There are a few further steps you can take:

• The identity $(a^x)^y = a^{xy}$ tells us that it’s sufficient to test only prime values of the exponent; if a number is a perfect power, it’s also a perfect power with prime exponent (the base is different, of course). This lowers the number of tested exponents to eighteen.
• The high exponents have very few possible bases they can be applied to without exceeding the $64$-bit range. For example, the exponents greater than $40$ can only correspond to base $2$. Instead of checking them using the “expensive” arithmetic, you can just have the possible values corresponding to these exponents hard-coded into the program and just compare the checked number against them. For example, storing the six values $2^{41}, 2^{43}, \ldots 2^{61}$ can save you checking six possible roots.
• Of course, one doesn’t need to stop at base $2$; a few more pre-calculated numbers and the maximum exponent can be lowered even further! For example, $38$ additional numbers can be used to eliminate exponents from $23$ onwards (leaving just eight to be checked) or $144$ (in total) to get down to just the four possible single-digit exponents ($2$, $3$, $5$ and $7$).

Somehow, I can show that the binary search algorithm is $O(lg~n \cdot (lg~lg~n)^2)$.

Firstly, $a^b = n$, there is $b<lg~n$.

Binary Search Algorithm:
For each $b$, we use binary search to find $a$.

Each time the computation of $a^b$ cost $lg~b = lg~lg~n$ operations by using fast exponentiation.
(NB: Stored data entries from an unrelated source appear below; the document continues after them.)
-- ==== Sys2Proof/Machine/Operands.lean ====
section
/-! DEFINITION. Every operand form: byte order and bit numbering (20_memory.md R50 to R52), pin masks, the splice field
and the data lanes (30_encoding.md R61 to R66), the addresses of the bank registers (20_memory.md R47), and the
profile that CMD.CONFIG's words name, with its validation (00_scope.md R9, 43_host_commands.md R119). -/

namespace Sys2Proof

/-! ## Byte order and bit numbering -/

/-- The byte swap `x[7:0] ++ x[15:8] ++ x[23:16] ++ x[31:24]` (00_scope.md R12, 20_memory.md R50). -/
def bswap32 (x : Word) : Word :=
  x.extractLsb' 0 8 ++ x.extractLsb' 8 8 ++ x.extractLsb' 16 8 ++ x.extractLsb' 24 8

/-- The logical mask of pin index `i`: `1 << (31 - i)` (20_memory.md R51). -/
def lmask (i : BitVec 5) : Word := 1#32 <<< (31 - i.toNat)

/-- The raw bit of pin index `i` (20_memory.md R52). -/
def rbit (i : BitVec 5) : Nat := 8 * (i.toNat / 8) + 7 - i.toNat % 8

/-- The raw mask of pin index `i` (20_memory.md R52). -/
def rmask (i : BitVec 5) : Word := 1#32 <<< rbit i

/-- The logical word with pin `i` set or cleared (41_port_primitives.md R88). -/
def withPin (l : Word) (i : BitVec 5) (v : Bool) : Word :=
  if v then l ||| lmask i else l &&& ~~~(lmask i)

/-- Pin `i` of the logical word: conventional bit `31 - i` (41_port_primitives.md R89). -/
def pinOf (l : Word) (i : BitVec 5) : Bool := l.getLsbD (31 - i.toNat)

/-! ## The splice field and the lanes -/

/-- The mask of the 8-bit field at MSB-0 offset `o` (30_encoding.md R63). -/
def smask (o : Nat) : Word := 0xFF#32 <<< (24 - o)

/-- `spliceByte`: the field at offset `o` overwritten with `y`, for `o` in 0..24 (30_encoding.md R63). -/
def splice (w : Word) (o : Nat) (y : Byte) : Word :=
  (w &&& ~~~(smask o)) ||| (y.setWidth 32 <<< (24 - o))

/-- `UP`, the offset of the upper lane (30_encoding.md R65). -/
def Profile.up (p : Profile) : Nat := p.dataStartBit.toNat

/-- `LO`, the offset of the lower lane (30_encoding.md R65). -/
def Profile.lo (p : Profile) : Nat := p.dataStartBit.toNat + p.dataWidthBits.toNat - 8

/-! ## Pin masks of SETUP -/

/-- The pin index of a named signal (10_state.md R19). -/
def Profile.pin (p : Profile) : Signal → BitVec 5
  | .program => p.pinProgram
  | .init => p.pinInit
  | .csi => p.pinCsi
  | .rdwr => p.pinRdwr
  | .clock => p.pinClock
  | .done => p.pinDone

/-- `ctrlOut` (30_encoding.md R62). -/
def Profile.ctrlOut (p : Profile) : Word :=
  lmask p.pinProgram ||| lmask p.pinCsi ||| lmask p.pinRdwr ||| lmask p.pinClock

/-- `ctrlIn` (30_encoding.md R62). -/
def Profile.ctrlIn (p : Profile) : Word := lmask p.pinInit ||| lmask p.pinDone

/-- `dataOut`: `((1 << dataWidthBits) - 1) << (32 - dataStartBit - dataWidthBits)` (30_encoding.md R62). -/
def Profile.dataOut (p : Profile) : Word :=
  ((1#32 <<< p.dataWidthBits.toNat) - 1#32) <<< (32 - p.dataStartBit.toNat - p.dataWidthBits.toNat)

/-! ## Addresses -/

/-- The base of a bank's window (20_memory.md R45). -/
def Profile.base (p : Profile) : Bank → Nat
  | .ctrl => p.ctrlBase
  | .data => p.dataBase

/-- The offset of a register in a window (20_memory.md R44). -/
def Params.offset (q : Params) : Reg → Nat
  | .dir => q.dirOff
  | .dat => q.dataOff

/-- `addr(b, r)`, modulo 2^`P_ADDR_WIDTH` (20_memory.md R47). -/
def busAddr (q : Params) (p : Profile) (b : Bank) (r : Reg) : Nat :=
  (p.base b + q.offset r) % 2 ^ q.addrWidth

/-! ## The profile of CMD.CONFIG -/

/-- The profile the words name (30_encoding.md R71): pin indices in `PINW`, geometry in `GEOW`. -/
def profileOf (pinw geow : Word) (ctrlBase dataBase : Nat) : Profile where
  ctrlBase := ctrlBase
  dataBase := dataBase
  pinProgram := pinw.extractLsb' 25 5
  pinInit := pinw.extractLsb' 20 5
  pinCsi := pinw.extractLsb' 15 5
  pinRdwr := pinw.extractLsb' 10 5
  pinClock := pinw.extractLsb' 5 5
  pinDone := pinw.extractLsb' 0 5
  dataStartBit := geow.extractLsb' 0 5
  dataWidthBits := geow.extractLsb' 8 5

/-- `PINW` of a profile (30_encoding.md R71). -/
def Profile.pinw (p : Profile) : Word :=
  0#2 ++ p.pinProgram ++ p.pinInit ++ p.pinCsi ++ p.pinRdwr ++ p.pinClock ++ p.pinDone

/-- `GEOW` of a profile (30_encoding.md R71). -/
def Profile.geow (p : Profile) : Word :=
  0#19 ++ p.dataWidthBits ++ 0#3 ++ p.dataStartBit

/-- The reserved bits of the words are 0: `PINW[31:30]`, `GEOW[7:5]`, `GEOW[31:13]` (43_host_commands.md R119). -/
def configBitsClear (pinw geow : Word) : Bool :=
  pinw.extractLsb' 30 2 == 0#2 && geow.extractLsb' 5 3 == 0#3 && geow.extractLsb' 13 19 == 0#19

/-- The six pin indices, in the order of `PINW`. -/
def Profile.pins (p : Profile) : List (BitVec 5) :=
  [p.pinProgram, p.pinInit, p.pinCsi, p.pinRdwr, p.pinClock, p.pinDone]

/-- The four addresses before the reduction modulo 2^`P_ADDR_WIDTH`. -/
def registerSums (q : Params) (p : Profile) : List Nat :=
  [p.ctrlBase + q.dirOff, p.ctrlBase + q.dataOff, p.dataBase + q.dirOff, p.dataBase + q.dataOff]

/-- A profile is well formed (00_scope.md R9; 43_host_commands.md R119): a width of 8 or 16, a bus inside the bank,
distinct pin indices, bases that are multiples of 4, and four register addresses that are distinct, do not wrap and are
multiples of 4. Windows that do not overlap are read as distinct addresses (20_memory.md R46; log 25). -/
def Profile.wellFormed (q : Params) (p : Profile) : Bool :=
  (p.dataWidthBits == 8#5 || p.dataWidthBits == 16#5)
    && decide (p.dataStartBit.toNat + p.dataWidthBits.toNat - 1 < 32)
    && decide p.pins.Nodup
    && decide (p.ctrlBase % 4 = 0) && decide (p.dataBase % 4 = 0)
    && decide (registerSums q p).Nodup
    && (registerSums q p).all (fun a => decide (a < 2 ^ q.addrWidth) && decide (a % 4 = 0))

/-- The two offsets are multiples of 4 and differ (20_memory.md R44). -/
def Params.wellFormed (q : Params) : Bool :=
  decide (q.dirOff % 4 = 0) && decide (q.dataOff % 4 = 0) && decide (q.dirOff ≠ q.dataOff)

end Sys2Proof
end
Therefore,
the remaining issue is the range of $a$.

If $A$ is the maximal possible value of $a$, then binary search needs $lg~A$ operations

Note that $b~lg~a = lg~n$, that is
$$lg~A = \frac{lg~n}{b}$$
When summing up,
$$\sum lg~A = lg~n \cdot (\frac{1}{1} + \frac{1}{2} + … + \frac{1}{B}) = lg~n \cdot lg~B = lg~n \cdot lg~lg~n$$

In other words, all the operations for binary search is $O(lg~n \cdot lg~lg~n)$

Consider the operation of $a^b$, it is $O(lg~n \cdot (lg~lg~n)^2)$ finally.

ps: All the lg are base 2.